One of the bigger downsides I see in supporting lookupswitch directly is
that the lambda form and intrinsified bytecode become dependent on the
key set, which allows for less sharing. Something that is not/less of a
problem with tableswitch + filter function, because the filter function
could potentially be the same for any key set (where the key set is
bound to the filter function instead).
>
>> Lookup switch can also be simulated by filtering the input through an injection
>> function that translates it into a case index, which has also proven to have
>> the ability to have comparable performance to, or even better performance than,
>> a bytecode-native `lookupswitch` instruction. I plan to add such an injection
>> function to the runtime libraries in the future as well. Maybe at that point it
>> could be evaluated if it's worth it to add a lookup switch combinator as well,
>> but I don't see an immediate need to include it in this patch.
>>
> As i said in the bug when we discuss about that the filtering function,
> i believe that the filtering function for emulating lookupswitch is lookupswitch itself.

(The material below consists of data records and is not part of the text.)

/-! ### Reads of the array -/

/-- Read `n` rows of `len` bytes at base + i x pitch from the own pocket for the array. -/
def Device.mmRows (d : Device) (t : TileNo) (base pitch n len : Nat) : Except Got (List (List Byte)) × Device :=
  (List.range n).foldl (fun (acc : Except Got (List (List Byte)) × Device) i =>
    match acc.1 with
    | .error _ => acc
    | .ok l =>
      let r := acc.2.ownRead t .mm (base + i * pitch) len
      if r.1.st = .ok then (.ok (l ++ [r.1.bytes]), r.2) else (.error r.1, r.2)) (.ok [], d)

/-- Scale bytes of KLEN elements. -/
def scaleBytes (f : Fmt) (klen : Nat) : Nat := if f.isBlock then (klen + f.block - 1) / f.block else 0

/-- Element and scale codes of `n` rows or columns of KLEN elements (R58). -/
def Device.mmOperand (d : Device) (t : TileNo) (f : Fmt) (w : W128) (n klen : Nat) :
    Except Got (List (List Nat) × List (List Nat)) × Device :=
  let e := d.mmRows t (msEbase w) (msEpitch w) n (klen * f.bits / 8)
  match e.1 with
  | .error g => (.error g, e.2)
  | .ok rows =>
    let s := e.2.mmRows t (msSbase w) (msSpitch w) n (scaleBytes f klen)
    match s.1 with
    | .error g => (.error g, s.2)
    | .ok sc => (.ok (rows.map (unpackBytes f.bits klen), sc.map (fun l => l.map (·.toNat))), s.2)

/-- An FP32 word of the own pocket read by the array. -/
def Device.mmWord (d : Device) (t : TileNo) (off : Nat) : Except Got W32 × Device :=
  let r := d.ownRead t .mm off 4
  if r.1.st = .ok then (.ok (BitVec.ofNat 32 (leNat r.1.bytes)), r.2) else (.error r.1, r.2)

def Device.modMM (d : Device) (t : TileNo) (f : MM → MM) : Device := d.modTile t (fun x => { x with mm := f x.mm })

/-- A failed access of the array (R114). -/
def Device.mmFault (d : Device) (t : TileNo) (pcq : Nat) (g : Got) : Device :=
  d.faultTile t (faultOf g.st) (unitOf .mm) pcq (g.at_ / 2 ^ 24)

/-! ### The instructions -/

/-- MM.OPEN leaves the queue (R69); it completes when MM_TILE_INIT initialises its tile. -/
def Device.mmOpen (d : Device) (t : TileNo) (k : Nat) : Device :=
  match d.ready t .mm k .mmOpen with
  | none => d
  | some f =>
    if ((d.tiles[t]).mm.opening).isSome then d
    else (d.modMM t (fun m => { m with opening := some f.e })).performed t .mm k 1

def execMmOpen (t : TileNo) (ph : Phase) (s : State) : Host.Outcome State Fault Refusal :=
  onLive (fun d => match ph with
    | .issue => d.issueQ t .mmOpen
    | .perform k => d.mmOpen t k) s

/-- Initial values of an opening tile by INIT (R57, R69): ZERO, FP32, or PAIR rows read at INIT_BASE. -/
def Device.initElems (d : Device) (t : TileNo) (e : Entry) : Except Got (List (List Elem)) × Device :=
  let m := extent (moM e.word) e.bnd
  let n := extent (moN e.word) e.bnd
  let r := e.recs.getD 0 0
  if moInit e.word = 0 then (.ok (List.replicate m (List.replicate n (Elem.init 0 0))), d)
  else
    let pair := moInit e.word = 2
    let rows := d.mmRows t (mrInitBase r) (mrInitPitch r) m (if pair then 8 * n else 4 * n)
    match rows.1 with
    | .error g => (.error g, rows.2)
    | .ok l =>
      (.ok (l.map (fun bs =>
        let ws := (unpackBytes 32 (if pair then 2 * n else n) bs).map (BitVec.ofNat 32)
        (List.range n).map (fun j =>
          if pair then Elem.init (ws.getD (2 * j) 0) (ws.getD (2 * j + 1) 0) else Elem.init (ws.getD j 0) 0))), rows.2)

/-- A tensor scale read at MM.OPEN's initialisation, or 1.0 where the format has none (R57, R74). -/
def Device.tensorScale (d : Device) (t : TileNo) (need : Bool) (off : Nat) : Except Got W32 × Device :=
  if need then d.mmWord t off else (.ok f32one, d)

/-- MM_TILE_INIT (R69): once the previous drain has ended, the opening tile is initialised. A tensor scale that is not finite sets
SCALE_NAN (R53). -/
def Device.mmTileInit (d : Device) (t : TileNo) : Device :=
  let x := d.tiles[t]
  if !x.engineOn then d
  else
    match x.mm.opening, x.mm.tile with
    | some e, none =>
      let w := e.word
      let r := e.recs.getD 0 0
      let i := d.initElems t e
      match i.1 with
      | .error g => i.2.mmFault t e.pcq g
      | .ok el =>
        let a := i.2.tensorScale t (moFa w = 10) (mrTa r)
        match a.1 with
        | .error g => a.2.mmFault t e.pcq g
        | .ok ta =>
          let b := a.2.tensorScale t (moFb w = 10 || moFb w = 11) (mrTb r)
          match b.1 with
          | .error g => b.2.mmFault t e.pcq g
          | .ok tb =>
            let o : OpenTile := { m := extent (moM w) e.bnd, n := extent (moN w) e.bnd, fa := moFa w, fb := moFb w,
                                  runl := moRunl w, outId := BitVec.ofNat 20 (mrOutId r), ta := ta, tb := tb, elems := el, chunks := 0 }
            let d := if isFinite32 ta && isFinite32 tb then b.2 else b.2.orCvt t 0x40
            (d.modMM t (fun m => { m with tile := some o, opening := none, accCur := 0 })).modFlight t .mm (fun l =>
              l.map (fun f => if f.e = e && f.performed && f.awaits == 1 then { f with awaits := 0 } else f))
    | _, _ => d

def execMmTileInit (t : TileNo) (s : State) : Host.Outcome State Fault Refusal := onLive (fun d => d.mmTileInit t) s

/-- Flags the array sets in TILE_CVT_STATUS for the codes it reads (R29, R33, R34, R75). -/
def laneFlags (l : Lane1) (klen : Nat) (t : W32) : W32 :=
  if l.fmt.isBlock then
    orAll ((List.range klen).map (fun k => l.fmt.readFlags (l.codes.getD k 0) (l.scales.getD (k / l.fmt.block) 0) (some t)))
  else 0

/-- The rows or columns of a chunk. -/
def lanesOf (f : Fmt) (el sc : List (List Nat)) : List Lane1 :=
  el.zipIdx.map (fun q => { fmt := f, codes := q.1, scales := sc.getD q.2 [] })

Right, but lookupswitch also ties us into C2's optimization strategy for
lookupswitch. Having the ability to specify the filter function allows
picking a better one for the particular use-case. For instance for
switches with a large-ish number of cases (15+) it's faster to use a
HashMap lookup as a filtering function (according to my benchmarking),
with comparinble results to native lookupswitch if the filter function
uses a tree of if/else.
Though, I'm not saying that it's not worth it to add a lookupswitch
combinator as well, to me it seems like tableswitch is the more
flexible/minimal primitive, because it doesn't force the use of a
particular lookup strategy.
WRT picking the translation strategy based on the set of keys; I'm note
super keen on that. Since the MethodHandle combinators are a low-level
API, I ended up adopting a simple 'what you see is what you get'
philosophy as much as possible, with the possibility of building other
use-cases on top. i.e. a tableSwitch combinator that reliably translates
into the tableswitch bytecode, a lookupSwitch combinator that reliably
translates into the lookupswitch bytecode, and an exception if I get the
key set wrong, rather than silently switching strategies to one or the
other.
>
>> The current bytecode intrinsification generates a call for each switch case,
>> which guarantees full inlining of the target method handles. Alternatively we
>> could only have 1 callsite at the end of the switch, where each case just loads
>> the target method handle, but currently this does not allow for inlining of the
>> handles, since they are not constant.
> This scheme also allows to never JIT compile a branch which is never used.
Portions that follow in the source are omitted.